Trecho do estudo “Crianças e
adolescentes que trabalham:
cenas de uma realidade
negada”
A procuradora Regina Duarte
da Silva concorda: “Pode causar abalos psicológicos, pois o cemitério é um
local de sofrimento de dor, não é lugar propício à permanência de crianças”,
diz. Felipe, um dos meninos que limpam lápides no Quarta Parada, em São Paulo,
admite. “É um peso nas costas, né não? Ficar vendo os outros enterrados…”.
Avanço em Campinas
Entre os dias 10 e 19,
Regina participou de uma força-tarefa de prevenção ao trabalho infantil na
limpeza de lápide em Campinas, no interior de São Paulo. Formado por MPT,
prefeitura, Guarda Municipal, Polícia Militar estadual e representantes dos
cemitérios do município, o grupo buscou dar orientação a todos os envolvidos na
prática: crianças e adolescentes, pais e as pessoas que “contratam” o serviço.
A denúncia da existência dessa situação foi feita pela ONG Movimento Vida
Melhor (MVM), especializada em assistência social a vítimas de trabalho infantil.

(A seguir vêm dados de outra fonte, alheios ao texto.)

-- ==== Sys2Proof/Tests/Slice0.lean ====
section
/-! SUPPORT. The tests: an ill-formed command for each check, hand-worked values of the spec, and for every statement states that meet its hypotheses. -/

set_option linter.all false
set_option Elab.async false

namespace Sys2Proof.Tests
open Sys2Proof Sys2Proof.Machine

/-- A module past its start, in STANDBY, with every domain on. -/
def live : State := { State.reset with
  hp := { ready := true }
  sys := { mode := .standby, running := some 0, coldBeforeStep7 := false, dom := Vector.replicate 12 .on } }

/-- A command with tag 9. -/
def cmd (op : Op) (ws : List Word) (x : Bool := false) : Cmd := { op := op, expert := x, tag := 9, words := ws }

/-- The state with the command accepted and outstanding at the port. -/
def asked (p : Port) (c : Cmd) (s : State) : State := s.onPort p fun q => { q with accepted := some c, outstanding := { tag := c.tag, op := c.op, resv := 2 } :: q.outstanding }

/-- The state with a command of that tag outstanding. -/
def waiting (p : Port) (tag : Nat) (op : Op) (s : State) : State := s.onPort p fun q => { q with outstanding := { tag := tag, op := op, resv := 2 } :: q.outstanding }

/-- The state with these parameters set and in force. -/
def setCfg (l : List (Op × Nat × List Word)) (s : State) : State :=
  s.onCfg fun c => { c with work := l.map fun e => { op := e.1, inst := e.2.1, words := e.2.2 }, force := l.map fun e => { op := e.1, inst := e.2.1, words := e.2.2 } }

/-- The state in that mode. -/
def inMode (m : Mode) (s : State) : State := s.onSys fun y => { y with mode := m, own := ownsIn m }

/-- Two modules of which the partner has SYNC. -/
def pair : State := { setCfg [(.dpxConfig, 0, [1, 0])] live with dpx := { healthy := true, sync := true, partner := some { sync := true } } }

/-- A Kiln image of zeros but for these words. -/
def kImg (l : List (Nat × Word)) : List Word := l.foldl (fun ws e => ws.set e.1 e.2) (List.replicate 37 0)

/-- The Kiln in RUN with such an image. -/
def kilnOn (l : List (Nat × Word)) : KilnState := { st := .run, copies := Vector.replicate 2 { words := kImg l } }

/-- A safe-data telegram with its CRC. -/
def telegram (init : Word) (seq permit : Nat) : List Byte :=
  let b := leBytes 2 seq ++ [1, 0] ++ leBytes 2 permit ++ leBytes 2 (65535 - permit) ++ [0, 0, 0, 0]
  b ++ leBytes 4 (crc32Init init b).toNat

/-- Characters by code. -/
def chars (l : List Nat) : List Byte := l.map (BitVec.ofNat 8)

/-- A vector with one element replaced. -/
def put {α : Type} {n : Nat} (v : Vector α n) (i : Nat) (x : α) : Vector α n := v.setIfInBounds i x

/-- A bit string of fields, the first on the left. -/
def bits (l : List (Nat × Nat)) : Nat := l.foldl (fun v e => v * 2 ^ e.1 + e.2 % 2 ^ e.1) 0

/-- Bytes of a number, the most significant first. -/
def beBytes (k v : Nat) : List Byte := (leBytes k v).reverse

/-- An RTCM frame around a message. -/
def rtcm (m : List Byte) : List Byte :=
  let b := [0xD3] ++ beBytes 2 m.length ++ m
  b ++ beBytes 3 (crc24 b).toNat

/-- The definition of a LINSOLVE structure with one unknown. -/
def lin : List Word := [0x01000000, 1, 1, 4, 0, 0x0000001E, 0x2000001E, 0x6000001E, 0x9000001E]

/-- Module and partner synchronised in STANDBY. -/
def duo : State := { setCfg [(.dpxConfig, 0, [1, 0])] live with dpx := { lane := Vector.replicate 2 true, healthy := true, sync := true, partner := some { mode := .standby, healthy := true, sync := true } } }

/-- Channels that track six satellites. -/
def meas6 : Vector Channel 32 := Vector.ofFn fun i => if i.val < 6 then { prn := i.val + 1, st := 5, meas := some { cn0 := 160, st := 5, usable := true, dd := true, slip := false, pr := 0, phase := 0, dop := 0, lock := 0 } } else {}

/-- Two basebands with those channels and an epoch in hand. -/
def gsix : State := { setCfg [(.gnssConfig, 0, [0xF, 0x05000000, 0]), (.gnssHdgConfig, 0, [1, 0x00050A0F]), (.fusRefConfig, 0, [0x100, 0x0000]), (.fusRefConfig, 1, [0x101, 0x0100, 0, 1000])] live with
  gnss := { bb := Vector.replicate 2 { awaiting := true, chans := meas6 }, hdgAwaiting := true } }

/-- Heard, as a test. -/
def heardB (p : Port) (c : Cmd) (s : State) : Bool :=
  decide ((s.port p).accepted = some c) && c.ecc.isEmpty && (firstBad c.op c.words).isNone &&
    match findTag (s.port p) c.tag with | some o => !o.done && decide (o.op = c.op) | none => false

theorem heard_of {p : Port} {c : Cmd} {s : State} (h : heardB p c s = true) : Heard p c s := by
  simp only [heardB, Bool.and_eq_true, decide_eq_true_eq, List.isEmpty_iff, Option.isNone_iff_eq_none] at h
  obtain ⟨⟨⟨ha, he⟩, hb⟩, hf⟩ := h
  refine ⟨ha, he, hb, ?_⟩
  split at hf
  · rename_i o ho; simp at hf; exact ⟨o, ho, hf⟩
  · cases hf

/-- Waits, as a test. -/
def waitsB (p : Port) (tag : Nat) (op : Op) (s : State) : Bool :=
  match findTag (s.port p) tag with | some o => !o.done && decide (o.op = op) | none => false

theorem waits_of {p : Port} {tag : Nat} {op : Op} {s : State} (h : waitsB p tag op s = true) : Waits p tag op s := by
  unfold waitsB at h
  split at h
  · rename_i o ho; simp at h; exact ⟨o, ho, h⟩
  · cases h

/-- The next state of an outcome. -/
def nextOf : Host.Outcome State Fault Refusal → State
  | .next t => t
  | _ => live

/-- That definition is accepted where its working set fits the 224 KiB of a cluster (R191; its size is open, log entry 18). -/
theorem lin_good (h : Config.workingSet lin ≤ 224 * 1024) : structFault (parseStruct (fld (wd (cmd .solvStructDefine [8]).words 0) 5 0) lin) lin = none := by
  unfold structFault
  rw [if_neg (by decide +kernel), if_neg (by decide +kernel), if_neg (by decide +kernel), if_neg (by decide +kernel), if_neg (by omega)]

/-! An ill-formed command for each check of Instr.wf, refused. -/

theorem test_wf_cut : (Instr.mainPowerOn { cutAt := 4 }).wf = false ∧ (Instr.warmResetStart { cutAt := 10 }).wf = false := by decide
theorem test_wf_prn : (Instr.channelAcquisition 0 0 33 1).wf = false ∧ (Instr.channelAcquisition 0 0 0 1).wf = false := by decide
theorem test_wf_sample : (Instr.sampleInstant 0 { raw := [1, 2, 3, 4] }).wf = false := by decide
theorem test_wf_reasons : (Instr.imuFault 0).wf = false ∧ (Instr.imuFault 6).wf = false ∧ (Instr.belvFault 4).wf = false := by decide
theorem test_wf_tickets : (Instr.copyComplete 256 0 0 none).wf = false ∧ (Instr.storeUncorrectableError 0 256).wf = false ∧
    (Instr.hostProblemDeadline 191).wf = false ∧ (Instr.copyResume 256 0).wf = false := by decide
theorem test_wf_frames : (Instr.rtcmFrame (List.replicate 1030 0)).wf = false ∧ (Instr.pmsFrame (List.replicate 65 0)).wf = false ∧
    (Instr.mirrorAckReceive (2 ^ 32) true).wf = false := by decide +kernel
theorem test_wf_can : (Instr.canFrameReceive 0 (.frame { id := 2048 } 0)).wf = false ∧
    (Instr.canFrameReceive 0 (.frame { data := List.replicate 9 0 } 0)).wf = false := by decide
theorem test_wf_maint : (Instr.maintFrameReceive { first := true, seq := 128, words := [] }).wf = false ∧
    (Instr.maintFrameReceive { first := true, seq := 0, words := List.replicate 16 { w := 0, ecc := .ok } }).wf = false := by decide
theorem test_wf_accepts : (Instr.mainPowerOn { cutAt := 9 }).wf = true ∧ (Instr.imuFault 5).wf = true ∧
    (Instr.canFrameReceive 0 (.frame { ide := true, id := 2 ^ 29 - 1, fdf := true, data := List.replicate 64 0 } 0)).wf = true := by decide
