/-- 0x93 undefined (zp),Y (R312). -/
def execUndef93 (s : State) : Host.Outcome State Fault Refusal := runInstr .undef93 (undefinedOpcode 0x93 s.pc) s

/-- 0x9B undefined abs,Y (R312). -/
def execUndef9B (s : State) : Host.Outcome State Fault Refusal := runInstr .undef9B (undefinedOpcode 0x9B s.pc) s

/-- 0x9C undefined abs,X (R312). -/
def execUndef9C (s : State) : Host.Outcome State Fault Refusal := runInstr .undef9C (undefinedOpcode 0x9C s.pc) s

/-- 0x9E undefined abs,Y (R312). -/
def execUndef9E (s : State) : Host.Outcome State Fault Refusal := runInstr .undef9E (undefinedOpcode 0x9E s.pc) s

/-- 0x9F undefined abs,Y (R312). -/
def execUndef9F (s : State) : Host.Outcome State Fault Refusal := runInstr .undef9F (undefinedOpcode 0x9F s.pc) s

/-- 0xAB undefined # (R312). -/
def execUndefAB (s : State) : Host.Outcome State Fault Refusal := runInstr .undefAB (undefinedOpcode 0xAB s.pc) s

/-- 0xB2 undefined implied (R312). -/
def execUndefB2 (s : State) : Host.Outcome State Fault Refusal := runInstr .undefB2 (undefinedOpcode 0xB2 s.pc) s

/-- 0xBB undefined abs,Y (R312). -/
def execUndefBB (s : State) : Host.Outcome State Fault Refusal := runInstr .undefBB (undefinedOpcode 0xBB s.pc) s

/-- 0xC2 undefined # (R312). -/
def execUndefC2 (s : State) : Host.Outcome State Fault Refusal := runInstr .undefC2 (undefinedOpcode 0xC2 s.pc) s

/-- 0xCB undefined # (R312). -/
def execUndefCB (s : State) : Host.Outcome State Fault Refusal := runInstr .undefCB (undefinedOpcode 0xCB s.pc) s

/-- 0xD2 undefined implied (R312). -/
def execUndefD2 (s : State) : Host.Outcome State Fault Refusal := runInstr .undefD2 (undefinedOpcode 0xD2 s.pc) s

/-- 0xE2 undefined # (R312). -/
def execUndefE2 (s : State) : Host.Outcome State Fault Refusal := runInstr .undefE2 (undefinedOpcode 0xE2 s.pc) s

/-- 0xF2 undefined implied (R312). -/
def execUndefF2 (s : State) : Host.Outcome State Fault Refusal := runInstr .undefF2 (undefinedOpcode 0xF2 s.pc) s

end Sys2Proof.Machine
end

De acordo com a entidade, na
cidade as crianças recebem de R$ 5 a R$ 10 por lápide limpa e utilizam para tal
uma solução ácida composta de vinagre e limão, que pode causar queimaduras. No
último Dia de Finados, em novembro do ano passado, foram encontrados 21 meninos
com idades entre 11 e 15 anos – realizando esse tipo de trabalho. Alguns acompanhavam os pais, que vendiam flores no
lado de fora, enquanto outros eram explorados por traficantes, que obrigam as
crianças a repassarem o dinheiro ganho com a limpeza.
No Dia das Mães deste ano,
no entanto, a realidade foi completamente diferente. “O resultado da
fiscalização foi excepcional”, comemora Mário Seixas, superintendente-geral do
MVM. Segundo ele, nenhum menor foi visto trabalhando nos cemitérios de Campinas:
14 crianças que realizariam a atividade foram abordadas, ouvidas, orientadas e
encaminhadas para brinquedotecas montadas nos locais. “Acredito que essa ação
vai se constituir em um modelo.” Em fevereiro, quando a força-tarefa começou a
se formar, os cemitérios iniciaram uma campanha de conscientização para inibir
o trabalho infantil, com orientação a funcionárias, afixamentos de faixas e
distribuição de camisetas, além da montagem das brinquedotecas.
“A esmagadora maioria das
pessoas aderiu, e as próprias crianças não reagiram mal. Foi além da
expectativa. Como a causa é nobre, as coisas se justificam por si mesmo”,
ressalta Seixas. Ele destaca que os familiares das 14 crianças serão
contatados. O objetivo é compreender a realidade dos pais e buscar alternativas
para desestimular o trabalho dos filhos.